# A logarithmic convergence tests - Analysis

1. May 8, 2014

### Wuberdall

1. The problem statement, all variables and given/known data

Given a non-negative sequence $\{a_{n}\}_{n=1}^{\infty}$. Proove that the serie $\Sigma_{n=1}^{\infty}a_{n}$ converge if and only if $\Sigma_{n=1}^{\infty}\ln(1+a_{n})$ converges.

2. Relevant equations

3. The attempt at a solution

My first attempt is the direct comparison test. Which tells that if $\Sigma_{n=1}^{\infty}\ln(1+a_{n})$ converges and if there exist a reel number γ so $a_{n}\leq\gamma\ln(1+a_{n})$ for all n, then the series $\Sigma_{n=1}^{\infty}a_{n}$ also converges.

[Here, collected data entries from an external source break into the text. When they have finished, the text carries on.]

-- ==== Sys2Proof/Laws/FramesUnits.lean ====
section
/-! SUPPORT. What each operation of a group can change: the steward, media ports, time, interrupts, resets, windows and the boundary.
One lemma per operation that answers a state; a caller cites it and never unfolds the operation. -/

namespace Sys2Proof.Machine

theorem bootWrite_only (x0) (x1) (s) : OnlyChanges [.regs, .aon] s (bootWrite x0 x1 s) := by
  unfold bootWrite
  repeat (first
    | with_reducible exact OnlyChanges.refl _ _
    | with_reducible assumption
    | (with_reducible refine (setField_only ..).after (by decide) ?_)
    | (extract_lets +onlyGivenNames t1; with_reducible refine OnlyChanges.cut (t := t1) ?_ ?_ <;> [subst t1; (clear_value t1; intro)])
    | (extract_lets +onlyGivenNames t1; clear_value t1)
    | extract_lets
    | split
    | with_reducible refine OnlyChanges.ite ?_ ?_
    | (fail_if_no_progress (with_reducible apply OnlyChanges.upd <;> first | exact Or.inr (by decide) | exact Or.inl (by with_reducible rfl) | skip)))

theorem settleAlive_only (s) : OnlyChanges [.regs, .stw, .lgr, .dpx, .lau] s (settleAlive s) := by
  unfold settleAlive
  repeat (first
    | with_reducible exact OnlyChanges.refl _ _
    | with_reducible assumption
    | (with_reducible refine (ledger_only ..).after (by decide) ?_)
    | (with_reducible refine (evRaise_only ..).after (by decide) ?_)
    | (with_reducible refine (deviceFault_only ..).after (by decide) ?_)
    | (extract_lets +onlyGivenNames t1; with_reducible refine OnlyChanges.cut (t := t1) ?_ ?_ <;> [subst t1; (clear_value t1; intro)])
    | (extract_lets +onlyGivenNames t1; clear_value t1)
    | extract_lets
    | split
    | with_reducible refine OnlyChanges.ite ?_ ?_
    | (fail_if_no_progress (with_reducible apply OnlyChanges.upd <;> first | exact Or.inr (by decide) | exact Or.inl (by with_reducible rfl) | skip)))

theorem heartbeatOp_only (x0) (s) : OnlyChanges [.regs, .stw, .lgr, .dpx, .lau] s (heartbeatOp x0 s) := by
  unfold heartbeatOp
  repeat (first
    | with_reducible exact OnlyChanges.refl _ _
    | with_reducible assumption
    | (with_reducible refine (setCore_only ..).after (by decide) ?_)
    | (with_reducible refine (settleAlive_only ..).after (by decide) ?_)
    | (extract_lets +onlyGivenNames t1; clear_value t1)
    | extract_lets
    | (fail_if_no_progress (with_reducible apply OnlyChanges.upd <;> first | exact Or.inr (by decide) | exact Or.inl (by with_reducible rfl) | skip)))

theorem rememberCore_only (x0) (x1) (s) : OnlyChanges [.stw] s (rememberCore x0 x1 s) := by
  unfold rememberCore
  repeat (first
    | with_reducible exact OnlyChanges.refl _ _
    | with_reducible assumption
    | (extract_lets +onlyGivenNames t1; clear_value t1)
    | extract_lets
    | (fail_if_no_progress (with_reducible apply OnlyChanges.upd <;> first | exact Or.inr (by decide) | exact Or.inl (by with_reducible rfl) | skip)))

theorem badHandleAt_only (s) : OnlyChanges [.regs, .stw] s (badHandleAt s) := by
  unfold badHandleAt
  repeat (first
    | with_reducible exact OnlyChanges.refl _ _
    | with_reducible assumption
    | (with_reducible refine (evRaise_only ..).after (by decide) ?_)
    | (extract_lets +onlyGivenNames t1; clear_value t1)
    | extract_lets
    | (fail_if_no_progress (with_reducible apply OnlyChanges.upd <;> first | exact Or.inr (by decide) | exact Or.inl (by with_reducible rfl) | skip)))

theorem dspDone_only (x0) (x1) (s) : OnlyChanges [.regs, .hif, .stw] s (dspDone x0 x1 s) := by
  unfold dspDone
  repeat (first
    | with_reducible exact OnlyChanges.refl _ _
    | with_reducible assumption
    | (with_reducible refine (freeSlotOf_only ..).after (by decide) ?_)
    | (with_reducible refine (rememberCore_only ..).after (by decide) ?_)
    | (with_reducible refine (badHandleAt_only ..).after (by decide) ?_)
    | (extract_lets +onlyGivenNames t1; clear_value t1)
    | extract_lets
    | split
    | with_reducible refine OnlyChanges.ite ?_ ?_)

theorem forwardItem_only (x0) (x1) (x2) (x3) (s) : OnlyChanges [.regs, .stw] s (forwardItem x0 x1 x2 x3 s) := by
  unfold forwardItem
  repeat (first
    | with_reducible exact OnlyChanges.refl _ _
    | with_reducible assumption
    | (with_reducible refine (advanceFlow_only ..).after (by decide) ?_)
    | (with_reducible refine (addAt_only ..).after (by decide) ?_)
    | (with_reducible refine (rememberCore_only ..).after (by decide) ?_)
    | extract_lets)

theorem dspFwd_only (x0) (x1) (s) : OnlyChanges [.regs, .stw] s (dspFwd x0 x1 s) := by
  unfold dspFwd
  repeat (first
    | with_reducible exact OnlyChanges.refl _ _
    | with_reducible assumption
    | (with_reducible refine (forwardItem_only ..).after (by decide) ?_)
    | (with_reducible refine (badHandleAt_only ..).after (by decide) ?_)
    | (extract_lets +onlyGivenNames t1; clear_value t1)
    | extract_lets
    | split)

theorem addResult_only (x0) (x1) (s) : OnlyChanges [.regs] s (addResult x0 x1 s) := by
  unfold addResult
  repeat (first
    | with_reducible exact OnlyChanges.refl _ _
    | with_reducible assumption
    | (with_reducible refine (setReg_only ..).after (by decide) ?_))

theorem dspAdd_only (x0) (x1) (s) : OnlyChanges [.regs, .stw] s (dspAdd x0 x1 s) := by
  unfold dspAdd
  repeat (first
    | with_reducible exact OnlyChanges.refl _ _
    | with_reducible assumption
    | (with_reducible refine (addResult_only ..).after (by decide) ?_)
    | (with_reducible refine (addAt_only ..).after (by decide) ?_)
    | (extract_lets +onlyGivenNames t1; clear_value t1)
    | extract_lets
    | split
    | with_reducible refine OnlyChanges.ite ?_ ?_)

theorem cplReport_only {W : List Part} {f : Nat → State → State} (h : ∀ c t, OnlyChanges W t (f c t))
    (hw : [.regs, .outcomes, .outs, .hostMem, .dueWrites, .hif, .stw] ⊆ W) (c : Nat) (v : Word) (s : State) : OnlyChanges W s (cplReport f c v s) := by
  unfold cplReport
  extract_lets t
  have ht : OnlyChanges W s t := OnlyChanges.mono (commitOutcomes_only ..) (List.Subset.trans (by decide) hw)
  clear_value t
  split
  · exact ht
  · split
    · exact (OnlyChanges.mono (reportCommit_only ..) (List.Subset.trans (by decide) hw)).trans ht
    · exact (OnlyChanges.mono (reportComplete_only ..) (List.Subset.trans (by decide) hw)).trans ht
    · have h2 : OnlyChanges W t (reportWithdraw c t).2 := OnlyChanges.mono (reportWithdraw_only ..) (List.Subset.trans (by decide) hw)
      split <;> rename_i e <;> rw [e] at h2
      · exact (h _ _).trans (h2.trans ht)
      · exact h2.trans ht
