theorem sendFrame_sound (x0) (x1) (s) (h : Sound s) : Sound (sendFrame x0 x1 s) := by
  unfold sendFrame
  repeat (first
    | with_reducible assumption
    | (with_reducible refine sapCheck_sound (h := ?_) ..)
    | (with_reducible refine (feedBus_only ..).sound (by decide) ?_)
    | (with_reducible refine (emit_only ..).sound (by decide) ?_)
    | (with_reducible refine (sapCount_only ..).sound (by decide) ?_)
    | (extract_lets +onlyGivenNames t1; with_reducible refine Sound.cut ‹_› (t := t1) ?_ ?_ <;> [(subst t1; intro); (clear_value t1; intro)])
    | (extract_lets +onlyGivenNames t1; subst t1)
    | split
    | with_reducible refine Sound.ite ?_ ?_)

theorem sapFrame_sound (x0) (x1) (x2) (s) (h : Sound s) : Sound (sapFrame x0 x1 x2 s) := by
  unfold sapFrame
  repeat (first
    | with_reducible assumption
    | (with_reducible refine sendFrame_sound (h := ?_) ..)
    | (with_reducible refine (takeInput_only ..).sound (by decide) ?_)
    | (with_reducible refine (sideTones_only ..).sound (by decide) ?_)
    | (with_reducible refine (setSap_only ..).sound (by decide) ?_)
    | split
    | with_reducible refine Sound.ite ?_ ?_)

theorem loadDone_sound (s) (h : Sound s) : Sound (loadDone s) := by
  unfold loadDone
  repeat (first
    | with_reducible assumption
    | (with_reducible refine (report_only ..).sound (by decide) ?_)
    | (with_reducible refine (evRaise_only ..).sound (by decide) ?_)
    | (with_reducible refine (loadStat_only ..).sound (by decide) ?_)
    | (with_reducible refine (ledger_only ..).sound (by decide) ?_)
    | with_reducible refine setSch_sound ?_ (by first | exact Or.inl rfl | exact Or.inr (Nat.le_of_ble_eq_true rfl)) (by first | exact Or.inl rfl | exact Or.inr (by simp; done))
    | (extract_lets +onlyGivenNames t1; with_reducible refine Sound.cut ‹_› (t := t1) ?_ ?_ <;> [(subst t1; intro); (clear_value t1; intro)])
    | (extract_lets +onlyGivenNames t1; with_reducible refine Sound.cut ‹_› (t := t1.2) ?_ ?_ <;> [(subst t1; intro); (clear_value t1; intro)])
    | (extract_lets +onlyGivenNames t1; subst t1)
    | split
    | with_reducible refine Sound.ite ?_ ?_
    | (fail_if_no_progress (with_reducible apply Sound.upd <;> first | exact Or.inl rfl | exact Or.inr (Nat.le_of_ble_eq_true rfl) | exact Or.inr (by simp; done) | skip)))

theorem loadBegin_sound (x0) (x1) (s) (h : Sound s) : Sound (loadBegin x0 x1 s) := by
  unfold loadBegin
  repeat (first
    | with_reducible assumption
    | (with_reducible refine loadDone_sound (h := ?_) ..)
    | with_reducible refine setSch_sound ?_ (by first | exact Or.inl rfl | exact Or.inr (Nat.le_of_ble_eq_true rfl)) (by first | exact Or.inl rfl | exact Or.inr (by simp; done))
    | (extract_lets +onlyGivenNames t1; with_reducible refine Sound.cut ‹_› (t := t1) ?_ ?_ <;> [(subst t1; intro); (clear_value t1; intro)])
    | (extract_lets +onlyGivenNames t1; with_reducible refine Sound.cut ‹_› (t := t1.2) ?_ ?_ <;> [(subst t1; intro); (clear_value t1; intro)])
    | (extract_lets +onlyGivenNames t1; subst t1)
    | split
    | (fail_if_no_progress (with_reducible apply Sound.upd <;> first | exact Or.inl rfl | exact Or.inr (Nat.le_of_ble_eq_true rfl) | exact Or.inr (by simp; done) | skip)))
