-- ==== Sys2Proof/Tests/Slice0.lean ====
section
/-! SUPPORT. Tests: for every statement with hypotheses a state and operands that meet them, clause by clause; an ill-formed operand for every
check of WellFormed, which the check refuses; and single commands with results worked out by hand from the rules that the comments name. -/

namespace Slice0Tests

open Sys2Proof Sys2Proof.Machine

set_option Elab.async false

/-! ## Witnesses: one for each clause that has hypotheses, at the ends of the operands' ranges -/

/-- A descriptor with some bytes of its 48-byte payload set, and host blocks. -/
def wdb (l : List (Nat × Byte)) (bs : List (List Byte)) : Desc :=
  { tok := 0, payload := (List.range 48).map (fun i => (l.lookup i).getD 0), blocks := bs.map some }

/-- A descriptor without host blocks. -/
def wd (l : List (Nat × Byte)) : Desc := wdb l []

/-- An image without entries. -/
def wImg : Img :=
  { rate := 1, id := 0, f := 1, cmax := 0, coarsePar := 0, xfPar := 0, slotTotal := 0, pTyp := 0, pMax := 0, obj := [], aset := [],
    hgt := [], geo := [], fur := [], cor := [], lanes := [], tail := [], tailUniform := false, launches := [], imports := [],
    txs := [], forms := [], outImp := [], slots := [] }

/-- An image that gives every output the head of the reset set and every equaliser section. -/
def wImgC : Img :=
  { wImg with cor := List.replicate 1024 { headMax := 16, tailMax := 0, dp := 0, bq := 16, head := 0, slu := 0 } }

/-- The reset state with another schedule, and period 1 in progress. -/
def wSch (h : Sch) : State := { State.reset with sch := h, clk := { tidxValid := true, tidx := 1, rateSet := true } }

/-- The reset state with one media port. -/
def wPort (p : MpPort) : State := { State.reset with mp := { port := [(0, p)] } }

/-- The reset state with another time unit. -/
def wPtp (p : Ptp) : State := { State.reset with ptp := p }

/-- The reset state with one serial port. -/
def wSap (p : SapPort) : State := { State.reset with lau := { sap := [(0, p)] } }

/-- The reset state with another interlock. -/
def wDpx (d : Dpx) : State := { State.reset with dpx := d }

/-- The reset state with another ledger. -/
def wLgr (g : Lgr) : State := { State.reset with lgr := g }

/-- The bytes of a store that hold no more than a total length of 80 and the digest over it. -/
def wDigest : List Byte := (zeros 16 ++ [80] ++ zeros 31) ++ imageDigest 48 (zeros 16 ++ [80] ++ zeros 63)

/-- A descriptor whose host blocks hold zeros, of these lengths. -/
def wdz (l : List (Nat × Byte)) (ns : List Nat) : Desc := wdb l (ns.map zeros)

theorem none_all {α : Type} {P : α → Prop} {x : Option α} (h : x = none) : ∀ g, x = some g → P g := by
  intro g e; rw [h] at e; exact nomatch e

theorem chunks_zeros (n k m : Nat) (h : n * k ≤ m) : ∀ r ∈ chunks n k (zeros m), r = zeros n := by
  induction k generalizing m with
  | zero => intro r hr; exact nomatch hr
  | succ k ih =>
    intro r hr
    rcases List.mem_cons.mp hr with hr | hr
    · rw [hr]; simp only [zeros, List.take_replicate]; rw [Nat.min_eq_left (by nlinarith [Nat.zero_le (n * k)])]
    · refine ih (m - n) (by rw [Nat.mul_succ] at h; omega) r ?_
      simpa [zeros, List.drop_replicate] using hr

theorem wdz_block (l : List (Nat × Byte)) (n : Nat) : hostBlock (wdz l [n]) 0 n = some (zeros n) := by
  simp [hostBlock, wdz, wdb, zeros]

/-- A law record with SPREAD_K, RMIN and RREF at their least. -/
def wLaw : List Byte :=
  [0, 0, 0, 0, 0, 0, 1, 0] ++ zeros 4 ++ [0x0A, 0xD7, 0x23, 0x3C, 0x0A, 0xD7, 0x23, 0x3C] ++ zeros 108

theorem chunks_flatten (k : Nat) (r : List Byte) : chunks r.length k (List.replicate k r).flatten = List.replicate k r := by
  induction k with
  | zero => rfl
  | succ k ih => simp [chunks, List.replicate_succ, ih]

/-- The cells of a cube with one candidate each. -/
def wCells : List Byte := (List.replicate 6144 [0, 0, 1, 0]).flatten

theorem wCells_ok : ∀ c ∈ cubeCells wCells, c = 0x00010000 := by
  intro c hc
  obtain ⟨r, hr, rfl⟩ := List.mem_map.mp hc
  rw [show chunks 4 6144 wCells = List.replicate 6144 [0, 0, 1, 0] from chunks_flatten 6144 [0, 0, 1, 0]] at hr
  rw [(List.mem_replicate.mp hr).2]
  decide

theorem wCells_length : wCells.length = 6144 * 4 := by
  rw [wCells, List.length_flatten, List.map_replicate, List.sum_replicate]; rfl

/-- An operation of ring 0 with token 7 in a state. -/
def wOp (st : OpState) (notice : Bool) (ms : Nat) : Op :=
  { tok := 7, sq := 0, cid := 0, opcode := 0, fence := false, timeoutMs := ms, entry := [], st := st, owner := 0, notice := notice, tmo := false,
    added := true, done := false, orphan := false }

/-- An item of flow 0; kind 1 carries a host operation, `param` is its token. -/
def wItem (kind param : Nat) (st : ItemSt) : Item :=
  { flow := 0, prio := 0, kind := kind, source := 0, param := param, ptr := 0, len := 0, tag := 0, seq := 0, rseq := 0, st := st, resv := none,
    long := false }

/-- The reset state with one item in slot 5, and one operation that core 3 reports on. -/
def wWork (i : Item) (o : Op) : State :=
  setReg { State.reset with stw := { items := [(5, i)] }, hif := { ops := [o] } } (aCpl 3 0) 7

/-- The reset state with one submission and one completion ring. -/
def wRing (a : SqRing) (b : CqRing) : State := { State.reset with hif := { sq := [(15, a)], cq := [(15, b)], bme := true } }

/-- An image with a tail, one lane and one entry in each section. -/
def wImgX : Img :=
  { wImg with
    obj := [{ dirs := 1, merge := 1 }], fur := [[{ obj := 0, slot := 0, cycle := 0, aset := 0 }]],
    cor := List.replicate 1024 { headMax := 16, tailMax := 1, dp := 0, bq := 16, head := 0, slu := 0 },
    lanes := [{ headMax := 16, tailMax := 1, dp := 0, bq := 16, head := 0, slu := 0 }],
    tail := [[(1023, 0), (0x8000, 0)]], tailUniform := true,
    launches := [[{ cycle := 0, dest := 0, b4 := 3, stream := 0, hadd := 0, ttl := 16, srcs := [0] }]] }

/-- A crossfade of output 1,023 in lane 0. -/
def wXf (n : Nat) : Xf := { n := n, f := 16, out := 1023, slot := 63, lane := 0, tok := none, bz := [], done := false }

/-- Period 300 under that image, with a crossfade. -/
def wRun (n : Nat) : State :=
  { State.reset with sch := { st := 2, activeImg := some wImgX }, clk := { tidxValid := true, tidx := 300, rateSet := true }, cor := { xfs := [wXf n] } }

/-- The reset state with link 0 in a state, its queue, and a fabric address. -/
def wLink (st : Nat) (q : List EFrame) : State :=
  setReg { State.reset with fab := { link := [(0, { st := st, queue := q })] }, clk := { tidxValid := true } } aFabAddr 0x10003

/-- The reset state with reference 6 in a state. -/
def wRef (r : RefSt) : State := { State.reset with clk := { refs := [(6, r)] } }

/-- The reservation that every output has in `wImgC`. -/
def wCorEnt : CEnt := { headMax := 16, tailMax := 0, dp := 0, bq := 16, head := 0, slu := 0 }

theorem wCor_get (o : Nat) (ho : o < 1024) : wImgC.cor[o]? = some wCorEnt := by
  have : wImgC.cor = List.replicate 1024 wCorEnt := rfl
  rw [this, List.getElem?_replicate, if_pos ho]

theorem wFits (h : Sch) : setsFit (wSch h) wImgC = true := by
  unfold setsFit
  rw [Bool.and_eq_true]
  refine ⟨List.all_eq_true.mpr fun o ho => ?_, rfl⟩
  unfold fitsImg
  rw [wCor_get o (List.mem_range.mp ho)]
  exact show setFits ({} : Out).set wCorEnt = true by decide +kernel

But i can't find such a γ.

Last edited: May 8, 2014
2. May 8, 2014

### xiavatar

Hint*: Note that $\sum_{n=1}^\infty ln(1+a_n)$ is a sum of logarithms. What can you do to change logarithms into multiplication?

*$log(a)+log(b)=log(ab)$.

3. May 8, 2014

### Wuberdall

yeah, so $\Sigma_{n=1}^{\infty}\ln(1+a_{n}) = \ln\Big[\Pi_{n=1}^{\infty}(1+a_{n})\Big]$. But how am I supposed to conclude from this, that the series $\Sigma_{n=1}^{\infty}a_{n}$ must then also converge ?

4. May 8, 2014

### xiavatar

Well we know that $\sum_{n=1}^\infty ln(1+a_n)=C$, where C is a constant, since the sum converges. And we know $\sum_{n=1}^\infty ln(1+a_n)=ln[\prod_{n=1}^\infty(1+a_n)]=C$. So if we take the exponent of both sides we get $\prod_{n=1}^\infty(1+a_n)=e^C$. If you expand the product what do you notice? Now you have a bound for the sum $\sum_{n=1}^\infty a_n$

5. May 8, 2014

### pasmith

Why is that if every $a_n \geq 0$, we have that $$\exp\left(\sum_{n=1}^N \ln(1 + a_n)\right) = \prod_{n=1}^N (1 + a_n) \geq 1 + \sum_{n=1}^N a_n \geq 1$$ for every $N \in \mathbb{N}$? (Hint: consider what happens if you expand the product.)

If $\sum_{n=1}^\infty \ln(1 + a_n)$ converges, what can you say about the convergence of $\sum_{n=1}^\infty a_n$?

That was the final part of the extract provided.